__Work request__.
Go through the data and tally the lines that hold the string "change". Reply with the total alone.

__Provided data__.
@[simp] theorem State.advance_agenda (s : State) (stall : Nat) (yld : Bool) : (s.advance stall yld).agenda = s.agenda := rfl
@[simp] theorem State.advance_turn (s : State) (stall : Nat) (yld : Bool) : (s.advance stall yld).turn = s.turn := rfl
@[simp] theorem State.advance_cur (s : State) (stall : Nat) (yld : Bool) : (s.advance stall yld).cur = s.cur := rfl
@[simp] theorem State.advance_freeCtr (s : State) (stall : Nat) (yld : Bool) : (s.advance stall yld).freeCtr = s.freeCtr := rfl
@[simp] theorem State.advance_clock (s : State) (stall : Nat) (yld : Bool) : (s.advance stall yld).clock = s.clock := rfl
@[simp] theorem State.advance_gtime (s : State) (stall : Nat) (yld : Bool) : (s.advance stall yld).gtime = s.gtime := rfl
@[simp] theorem State.advance_released (s : State) (stall : Nat) (yld : Bool) : (s.advance stall yld).released = s.released := rfl
@[simp] theorem State.advance_bootStep (s : State) (stall : Nat) (yld : Bool) : (s.advance stall yld).bootStep = s.bootStep := rfl
@[simp] theorem State.advance_bootFailed (s : State) (stall : Nat) (yld : Bool) : (s.advance stall yld).bootFailed = s.bootFailed := rfl
@[simp] theorem State.advance_mem (s : State) (stall : Nat) (yld : Bool) : (s.advance stall yld).mem = s.mem := rfl
@[simp] theorem State.advance_poisonLines (s : State) (stall : Nat) (yld : Bool) : (s.advance stall yld).poisonLines = s.poisonLines := rfl
@[simp] theorem State.advance_lineWorld (s : State) (stall : Nat) (yld : Bool) : (s.advance stall yld).lineWorld = s.lineWorld := rfl
@[simp] theorem State.advance_seals (s : State) (stall : Nat) (yld : Bool) : (s.advance stall yld).seals = s.seals := rfl
@[simp] theorem State.advance_arrays (s : State) (stall : Nat) (yld : Bool) : (s.advance stall yld).arrays = s.arrays := rfl
@[simp] theorem State.advance_allocs (s : State) (stall : Nat) (yld : Bool) : (s.advance stall yld).allocs = s.allocs := rfl
@[simp] theorem State.advance_copies (s : State) (stall : Nat) (yld : Bool) : (s.advance stall yld).copies = s.copies := rfl
@[simp] theorem State.advance_loads (s : State) (stall : Nat) (yld : Bool) : (s.advance stall yld).loads = s.loads := rfl
@[simp] theorem State.advance_stores (s : State) (stall : Nat) (yld : Bool) : (s.advance stall yld).stores = s.stores := rfl
@[simp] theorem State.advance_atoms (s : State) (stall : Nat) (yld : Bool) : (s.advance stall yld).atoms = s.atoms := rfl
@[simp] theorem State.advance_acks (s : State) (stall : Nat) (yld : Bool) : (s.advance stall yld).acks = s.acks := rfl
@[simp] theorem State.advance_redseqs (s : State) (stall : Nat) (yld : Bool) : (s.advance stall yld).redseqs = s.redseqs := rfl
@[simp] theorem State.advance_leases (s : State) (stall : Nat) (yld : Bool) : (s.advance stall yld).leases = s.leases := rfl
@[simp] theorem State.advance_owned (s : State) (stall : Nat) (yld : Bool) : (s.advance stall yld).owned = s.owned := rfl
@[simp] theorem State.advance_hostLines (s : State) (stall : Nat) (yld : Bool) : (s.advance stall yld).hostLines = s.hostLines := rfl
@[simp] theorem State.advance_hostWaiting (s : State) (stall : Nat) (yld : Bool) : (s.advance stall yld).hostWaiting = s.hostWaiting := rfl
@[simp] theorem State.advance_snooping (s : State) (stall : Nat) (yld : Bool) : (s.advance stall yld).snooping = s.snooping := rfl
@[simp] theorem State.advance_releasing (s : State) (stall : Nat) (yld : Bool) : (s.advance stall yld).releasing = s.releasing := rfl
@[simp] theorem State.advance_placedAt (s : State) (stall : Nat) (yld : Bool) : (s.advance stall yld).placedAt = s.placedAt := rfl
@[simp] theorem State.advance_platform (s : State) (stall : Nat) (yld : Bool) : (s.advance stall yld).platform = s.platform := rfl
@[simp] theorem State.advance_tlb (s : State) (stall : Nat) (yld : Bool) : (s.advance stall yld).tlb = s.tlb := rfl
@[simp] theorem State.advance_icache (s : State) (stall : Nat) (yld : Bool) : (s.advance stall yld).icache = s.icache := rfl
@[simp] theorem State.advance_oplog (s : State) (stall : Nat) (yld : Bool) : (s.advance stall yld).oplog = s.oplog := rfl
@[simp] theorem State.advance_faults (s : State) (stall : Nat) (yld : Bool) : (s.advance stall yld).faults = s.faults := rfl
@[simp] theorem State.advance_launches (s : State) (stall : Nat) (yld : Bool) : (s.advance stall yld).launches = s.launches := rfl
@[simp] theorem State.advance_dies (s : State) (stall : Nat) (yld : Bool) : (s.advance stall yld).dies = s.dies := rfl
@[simp] theorem State.advance_saved (s : State) (stall : Nat) (yld : Bool) : (s.advance stall yld).saved = s.saved := rfl
@[simp] theorem State.advance_groupRounds (s : State) (stall : Nat) (yld : Bool) : (s.advance stall yld).groupRounds = s.groupRounds := rfl
@[simp] theorem State.advance_gredws (s : State) (stall : Nat) (yld : Bool) : (s.advance stall yld).gredws = s.gredws := rfl
@[simp] theorem State.advance_greds (s : State) (stall : Nat) (yld : Bool) : (s.advance stall yld).greds = s.greds := rfl
@[simp] theorem State.advance_dirty (s : State) (stall : Nat) (yld : Bool) : (s.advance stall yld).dirty = s.dirty := rfl
@[simp] theorem State.advance_recent (s : State) (stall : Nat) (yld : Bool) : (s.advance stall yld).recent = s.recent := rfl
@[simp] theorem State.advance_coreHzn (s : State) (stall : Nat) (yld : Bool) : (s.advance stall yld).coreHzn = s.coreHzn := rfl
@[simp] theorem State.advance_cbs (s : State) (stall : Nat) (yld : Bool) : (s.advance stall yld).cbs = s.cbs := rfl
@[simp] theorem State.advance_rings (s : State) (stall : Nat) (yld : Bool) : (s.advance stall yld).rings = s.rings := rfl
@[simp] theorem State.advance_heaps (s : State) (stall : Nat) (yld : Bool) : (s.advance stall yld).heaps = s.heaps := rfl
@[simp] theorem State.advance_cycles (s : State) (stall : Nat) (yld : Bool) : (s.advance stall yld).cycles = s.cycles := rfl
@[simp] theorem State.advance_migrations (s : State) (stall : Nat) (yld : Bool) : (s.advance stall yld).migrations = s.migrations := rfl
@[simp] theorem State.advance_moveErrors (s : State) (stall : Nat) (yld : Bool) : (s.advance stall yld).moveErrors = s.moveErrors := rfl
@[simp] theorem State.advance_hostThreads (s : State) (stall : Nat) (yld : Bool) : (s.advance stall yld).hostThreads = s.hostThreads := rfl
@[simp] theorem State.advance_hostCores (s : State) (stall : Nat) (yld : Bool) : (s.advance stall yld).hostCores = s.hostCores := rfl
@[simp] theorem State.advance_guests (s : State) (stall : Nat) (yld : Bool) : (s.advance stall yld).guests = s.guests := rfl
@[simp] theorem State.advance_crossings (s : State) (stall : Nat) (yld : Bool) : (s.advance stall yld).crossings = s.crossings := rfl
@[simp] theorem State.advance_vlogs (s : State) (stall : Nat) (yld : Bool) : (s.advance stall yld).vlogs = s.vlogs := rfl
@[simp] theorem State.advance_ctrls (s : State) (stall : Nat) (yld : Bool) : (s.advance stall yld).ctrls = s.ctrls := rfl
@[simp] theorem State.advance_sec (s : State) (stall : Nat) (yld : Bool) : (s.advance stall yld).sec = s.sec := rfl
@[simp] theorem State.advance_hub (s : State) (stall : Nat) (yld : Bool) : (s.advance stall yld).hub = s.hub := rfl
@[simp] theorem State.advance_worlds (s : State) (stall : Nat) (yld : Bool) : (s.advance stall yld).worlds = s.worlds := rfl
@[simp] theorem State.advance_clearing (s : State) (stall : Nat) (yld : Bool) : (s.advance stall yld).clearing = s.clearing := rfl
@[simp] theorem State.advance_dirtyRows (s : State) (stall : Nat) (yld : Bool) : (s.advance stall yld).dirtyRows = s.dirtyRows := rfl
@[simp] theorem State.advance_checked (s : State) (stall : Nat) (yld : Bool) : (s.advance stall yld).checked = s.checked := rfl
@[simp] theorem State.advance_leaseNs (s : State) (stall : Nat) (yld : Bool) : (s.advance stall yld).leaseNs = s.leaseNs := rfl
@[simp] theorem State.advance_marginNs (s : State) (stall : Nat) (yld : Bool) : (s.advance stall yld).marginNs = s.marginNs := rfl
@[simp] theorem State.advance_snapArmed (s : State) (stall : Nat) (yld : Bool) : (s.advance stall yld).snapArmed = s.snapArmed := rfl
@[simp] theorem State.advance_snapUser (s : State) (stall : Nat) (yld : Bool) : (s.advance stall yld).snapUser = s.snapUser := rfl
@[simp] theorem State.advance_snapPin (s : State) (stall : Nat) (yld : Bool) : (s.advance stall yld).snapPin = s.snapPin := rfl
@[simp] theorem State.advance_snapMc (s : State) (stall : Nat) (yld : Bool) : (s.advance stall yld).snapMc = s.snapMc := rfl
@[simp] theorem State.advance_snapCount (s : State) (stall : Nat) (yld : Bool) : (s.advance stall yld).snapCount = s.snapCount := rfl
@[simp] theorem State.advance_snaps (s : State) (stall : Nat) (yld : Bool) : (s.advance stall yld).snaps = s.snaps := rfl
@[simp] theorem State.advance_samples (s : State) (stall : Nat) (yld : Bool) : (s.advance stall yld).samples = s.samples := rfl
@[simp] theorem State.advance_issues (s : State) (stall : Nat) (yld : Bool) : (s.advance stall yld).issues = s.issues := rfl
@[simp] theorem State.advance_sampled (s : State) (stall : Nat) (yld : Bool) : (s.advance stall yld).sampled = s.sampled := rfl
@[simp] theorem State.advance_requested (s : State) (stall : Nat) (yld : Bool) : (s.advance stall yld).requested = s.requested := rfl
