-- ==== Sys2Proof/Laws/Lanes.lean ====
section
/-! SUPPORT. Masks, lanes, threads and gangs: what a mask holds, what reading a lane, a gang or a register gives after a change of one. -/

namespace Sys2Proof.Machine

/-! ### Masks -/

theorem mem_lanes {m : Mask} {k : Nat} : k ∈ lanes m ↔ m.getLsbD k = true := by
  simp only [lanes, List.mem_filter, List.mem_range]
  exact ⟨fun h => h.2, fun h => ⟨BitVec.lt_of_getLsbD h, h⟩⟩

theorem testBit_maskFold (p : Nat → Bool) (n k : Nat) :
    ((List.range n).foldl (fun a j => if p j then a + 2 ^ j else a) 0).testBit k = (decide (k < n) && p k)
      ∧ (List.range n).foldl (fun a j => if p j then a + 2 ^ j else a) 0 < 2 ^ n := by
  induction n generalizing k with
  | zero => simp
  | succ n ih =>
    rw [List.range_succ, List.foldl_append]
    simp only [List.foldl_cons, List.foldl_nil]
    have hlt := (ih k).2
    refine ⟨?_, ?_⟩
    · by_cases hp : p n = true
      · rw [if_pos hp, Nat.add_comm]
        rcases Nat.lt_trichotomy k n with h | h | h
        · rw [Nat.testBit_two_pow_add_gt h, (ih k).1]; simp [h, Nat.lt_succ_of_lt h]
        · subst h; rw [Nat.testBit_two_pow_add_eq, (ih k).1]; simp [hp]
        · rw [Nat.testBit_lt_two_pow]
          · simp [Nat.not_lt.2 h]
          · calc 2 ^ n + _ < 2 ^ n + 2 ^ n := Nat.add_lt_add_left hlt _
              _ = 2 ^ (n + 1) := by rw [Nat.pow_succ]; omega
              _ ≤ 2 ^ k := Nat.pow_le_pow_right (by omega) h
      · rw [if_neg hp, (ih k).1]
        rcases Nat.lt_trichotomy k n with h | h | h
        · simp [h, Nat.lt_succ_of_lt h]
        · subst h; simp at hp; simp [hp]
        · simp [Nat.not_lt.2 (Nat.le_of_lt h), Nat.not_lt.2 h]
    · have : 2 ^ (n + 1) = 2 ^ n + 2 ^ n := by rw [Nat.pow_succ]; omega
      split <;> omega

@[simp] theorem getLsbD_maskOf (p : Nat → Bool) (k : Nat) : (maskOf p).getLsbD k = (decide (k < 32) && p k) := by
  rw [maskOf, BitVec.getLsbD_ofNat, (testBit_maskFold p 32 k).1]
  cases decide (k < 32) <;> simp

@[simp] theorem getLsbD_those (m : Mask) (p : Nat → Bool) (k : Nat) :
    (those m p).getLsbD k = (m.getLsbD k && p k) := by
  rw [those, getLsbD_maskOf]
  by_cases h : k < 32
  · simp [h]
  · have : m.getLsbD k = false := by simpa using BitVec.getLsbD_of_ge m k (by omega)
    simp [h, this]

theorem getLsbD_laneMask {k : Nat} (hk : k < 32) (j : Nat) : (laneMask k).getLsbD j = decide (j = k) := by
  rw [laneMask, BitVec.getLsbD_ofNat, Nat.testBit_two_pow]
  by_cases h : j = k
  · subst h; simp [hk]
  · have h' : ¬ k = j := fun e => h e.symm
    simp [h, h']

theorem eq_zero_of_lanes {m : Mask} (h : ∀ k, m.getLsbD k = false) : m = 0 :=
  BitVec.eq_of_getLsbD_eq fun i _ => by simp [h i]

theorem exists_lane {m : Mask} (h : m ≠ 0) : ∃ k, m.getLsbD k = true := by
  by_contra hc
  exact h (eq_zero_of_lanes fun k => by
    cases hk : m.getLsbD k
    · rfl
    · exact absurd ⟨k, hk⟩ hc)

theorem those_eq_zero {m : Mask} {p : Nat → Bool} : those m p = 0 ↔ ∀ k, m.getLsbD k = true → p k = false := by
  constructor
  · intro h k hk
    have := getLsbD_those m p k
    rw [h] at this
    simpa [hk] using this.symm
  · intro h
    refine eq_zero_of_lanes fun k => ?_
    rw [getLsbD_those]
    cases hk : m.getLsbD k
    · rfl
    · simp [h k hk]

theorem lowest_mem {m : Mask} (h : m ≠ 0) : m.getLsbD (lowest m) = true := by
  obtain ⟨k, hk⟩ := exists_lane h
  unfold lowest
  have hne : lanes m ≠ [] := fun e => by
    have := mem_lanes.2 hk
    simp [e] at this
  cases hl : lanes m with
  | nil => exact absurd hl hne
  | cons a as => exact mem_lanes.1 (by simp [hl])

/-! ### The threads of a gang -/

theorem length_mapLanes (m : Mask) (f : Nat → Thread → Thread) (j : Nat) (ts : List Thread) :
    (mapLanes m f j ts).length = ts.length := by
  induction ts generalizing j with
  | nil => rfl
  | cons t ts ih => simp [mapLanes, ih]

theorem getD_mapLanes (m : Mask) (f : Nat → Thread → Thread) (j k : Nat) (ts : List Thread) (h : k < ts.length) (t0 : Thread) :
    (mapLanes m f j ts).getD k t0 = if m.getLsbD (j + k) then f (j + k) (ts.getD k t0) else ts.getD k t0 := by
  induction ts generalizing j k with
  | nil => simp at h
  | cons t ts ih =>
    cases k with
    | zero => simp [mapLanes]
    | succ k =>
      have := ih (j + 1) k (by simpa using h)
      simp only [mapLanes, List.getD_cons_succ]
      rw [this]
      have e : j + 1 + k = j + (k + 1) := by omega
      rw [e]

@[simp] theorem Gang.onLanes_length (g : Gang) (m : Mask) (f : Nat → Thread → Thread) :
    (g.onLanes m f).threads.length = g.threads.length := length_mapLanes m f 0 g.threads

theorem Gang.lane_onLanes {g : Gang} (h : g.threads.length = 32) (m : Mask) (f : Nat → Thread → Thread) (k : Nat) :
    (g.onLanes m f).lane k = if m.getLsbD k then f k (g.lane k) else g.lane k := by
  unfold Gang.lane Gang.onLanes
  by_cases hk : k < 32
  · simpa using getD_mapLanes m f 0 k g.threads (by omega) Thread.absent
  · have hm : m.getLsbD k = false := by simpa using BitVec.getLsbD_of_ge m k (by omega)
    have hl : (mapLanes m f 0 g.threads).length ≤ k := by rw [length_mapLanes]; omega
    rw [List.getD_eq_default _ _ hl, List.getD_eq_default _ _ (by omega), hm]
    simp

@[simp] theorem Gang.onLanes_key (g : Gang) (m : Mask) (f : Nat → Thread → Thread) : (g.onLanes m f).key = g.key := rfl

/-- A change of lanes leaves every field of the gang but its threads. -/
theorem Gang.onLanes_rest (g : Gang) (m : Mask) (f : Nat → Thread → Thread) :
    g.onLanes m f = { g with threads := (g.onLanes m f).threads } := rfl

theorem mapLanes_zero (f : Nat → Thread → Thread) (j : Nat) (ts : List Thread) : mapLanes 0 f j ts = ts := by
  induction ts generalizing j with
  | nil => rfl
  | cons t ts ih => rw [mapLanes, ih]; simp

theorem Gang.onLanes_zero (g : Gang) (f : Nat → Thread → Thread) : g.onLanes 0 f = g := by
  rw [Gang.onLanes, mapLanes_zero]

/-! ### Gangs of the state -/

theorem find_map_key (gs : List Gang) (key key' : Nat) (f : Gang → Gang) (hf : ∀ g, g.key = key → (f g).key = g.key) :
    ((gs.map fun g => if g.key = key then f g else g).find? fun g => g.key == key')
      = ((gs.find? fun g => g.key == key').map fun g => if g.key = key then f g else g) := by
  induction gs with
  | nil => rfl
  | cons g gs ih =>
    have hk : (if g.key = key then f g else g).key = g.key := by split <;> simp_all
    simp only [List.map_cons, List.find?_cons, hk]
    cases h : g.key == key'
    · exact ih
    · rfl

theorem State.gangAt_onGang_other (s : State) {key key' : Nat} (f : Gang → Gang) (hf : ∀ g, g.key = key → (f g).key = g.key)
    (h : key' ≠ key) : (s.onGang key f).gangAt key' = s.gangAt key' := by
  unfold State.gangAt State.onGang
  rw [show ({ s with gangs := s.gangs.map fun g => if g.key = key then f g else g } : State).gangs
    = s.gangs.map fun g => if g.key = key then f g else g from rfl, find_map_key _ _ _ _ hf]
  cases hg : s.gangs.find? fun g => g.key == key' with
  | none => rfl
  | some g =>
    have : g.key = key' := by simpa using List.find?_some hg
    simp [this, h]

theorem State.gangAt_key {s : State} {key : Nat} (h : s.resident key = true) : (s.gangAt key).key = key := by
  unfold State.resident at h
  rw [List.any_eq_true] at h
  obtain ⟨g, hg, hk⟩ := h
  unfold State.gangAt
  cases hf : s.gangs.find? fun g => g.key == key with
  | none =>
    rw [List.find?_eq_none] at hf
    exact absurd hk (hf g hg)
  | some g' => simpa using List.find?_some hf

theorem State.gangAt_onGang {s : State} {key : Nat} (h : s.resident key = true) (f : Gang → Gang)
    (hf : ∀ g, g.key = key → (f g).key = g.key) : (s.onGang key f).gangAt key = f (s.gangAt key) := by
  have hk := State.gangAt_key h
  unfold State.resident at h
  unfold State.gangAt State.onGang at *
  rw [show ({ s with gangs := s.gangs.map fun g => if g.key = key then f g else g } : State).gangs
    = s.gangs.map fun g => if g.key = key then f g else g from rfl, find_map_key _ _ _ _ hf]
  cases hg : s.gangs.find? fun g => g.key == key with
  | none =>
    rw [List.find?_eq_none] at hg
    rw [List.any_eq_true] at h
    obtain ⟨g, hm, hk⟩ := h
    exact absurd hk (hg g hm)
  | some g =>
    have : g.key = key := by simpa using List.find?_some hg
    simp [this]

theorem State.resident_onGang (s : State) {key : Nat} (f : Gang → Gang) (hf : ∀ g, g.key = key → (f g).key = g.key) (key' : Nat) :
    (s.onGang key f).resident key' = s.resident key' := by
  unfold State.resident State.onGang
  simp only [List.any_map]
  congr 1
  funext g
  simp only [Function.comp]
  split <;> simp_all

theorem State.cg_onGang {s : State} (h : s.resident s.cur.gang = true) (f : Gang → Gang)
    (hf : ∀ g, g.key = s.cur.gang → (f g).key = g.key) : (s.onGang s.cur.gang f).cg = f s.cg :=
  State.gangAt_onGang h f hf

theorem State.cg_onLanes {s : State} (h : s.resident s.cur.gang = true) (m : Mask) (f : Nat → Thread → Thread) :
    (s.onLanes s.cur.gang m f).cg = s.cg.onLanes m f :=
  State.cg_onGang h _ fun _ _ => rfl

/-- The issuing gang is resident and has its 32 lanes: what reading a lane after a change needs. -/
structure State.Whole (s : State) : Prop where
  resident : s.resident s.cur.gang = true
  length : s.cg.threads.length = 32

theorem State.Issuing.toWhole {s : State} (h : s.Issuing) : s.Whole := ⟨h.resident, h.canonical.whole⟩

theorem State.Whole.onLanes {s : State} (h : s.Whole) (m : Mask) (f : Nat → Thread → Thread) :
    (s.onLanes s.cur.gang m f).Whole :=
  ⟨(State.resident_onGang s (fun g => g.onLanes m f) (fun _ _ => rfl) _).trans h.resident, by
    show (State.cg (s.onLanes s.cur.gang m f)).threads.length = 32
    rw [State.cg_onLanes h.resident]; simpa using h.length⟩

theorem State.cl_onLanes {s : State} (h : s.Whole) (m : Mask) (f : Nat → Thread → Thread) (k : Nat) :
    (s.onLanes s.cur.gang m f).cl k = if m.getLsbD k then f k (s.cl k) else s.cl k := by
  unfold State.cl
  rw [State.cg_onLanes h.resident, Gang.lane_onLanes h.length]

theorem mem_mapLanes {m : Mask} {f : Nat → Thread → Thread} {u : Thread} :
    ∀ {j : Nat} {ts : List Thread}, u ∈ mapLanes m f j ts → ∃ k t, t ∈ ts ∧ (u = f k t ∨ u = t)
  | _, [], h => by simp [mapLanes] at h
  | j, t :: ts, h => by
    simp only [mapLanes, List.mem_cons] at h
    rcases h with h | h
    · refine ⟨j, t, List.mem_cons_self, ?_⟩
      split at h
      · exact .inl h
      · exact .inr h
    · obtain ⟨k, t', ht, hu⟩ := mem_mapLanes h
      exact ⟨k, t', List.mem_cons_of_mem _ ht, hu⟩

theorem Gang.Canonical.onLanes {g : Gang} (h : g.Canonical) (m : Mask) (f : Nat → Thread → Thread)
    (hf : ∀ k t, t.Canonical → (f k t).Canonical) : (g.onLanes m f).Canonical where
  whole := by simpa using h.whole
  regs := h.regs
  m := h.m
  arrive := h.arrive
  threads := fun u hu => by
    obtain ⟨k, t, ht, rfl | rfl⟩ := mem_mapLanes hu
    · exact hf k t (h.threads t ht)
    · exact h.threads _ ht

theorem State.Issuing.onLanes {s : State} (h : s.Issuing) (m : Mask) (f : Nat → Thread → Thread)
    (hf : ∀ k t, t.Canonical → (f k t).Canonical) : (s.onLanes s.cur.gang m f).Issuing :=
  ⟨(h.toWhole.onLanes m f).resident, by
    show (State.cg (s.onLanes s.cur.gang m f)).Canonical
    rw [State.cg_onLanes h.resident]; exact h.canonical.onLanes m f hf⟩

/-! ### Registers -/

theorem Thread.getD_zero (t : Thread) : t.getD 0 = 0 := rfl

/-- Registers are held in the canonical form of sparse tables. -/
theorem Thread.getD_setD {t : Thread} (h : SMap.wf 0 t.d = true) (n m : Nat) (v : Word) :
    (t.setD n v).getD m = if m = n ∧ n ≠ 0 then v else t.getD m := by
  unfold Thread.setD Thread.getD
  by_cases hn : n = 0
  · simp [hn]
  · rw [if_neg hn]
    by_cases hm : m = 0
    · subst hm
      have : ¬ (0 = n) := fun e => hn e.symm
      simp [this]
    · simp only [if_neg hm]
      rw [SMap.get_set h]
      by_cases e : m = n <;> simp [e, hn]

end Sys2Proof.Machine
end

__Result__.
3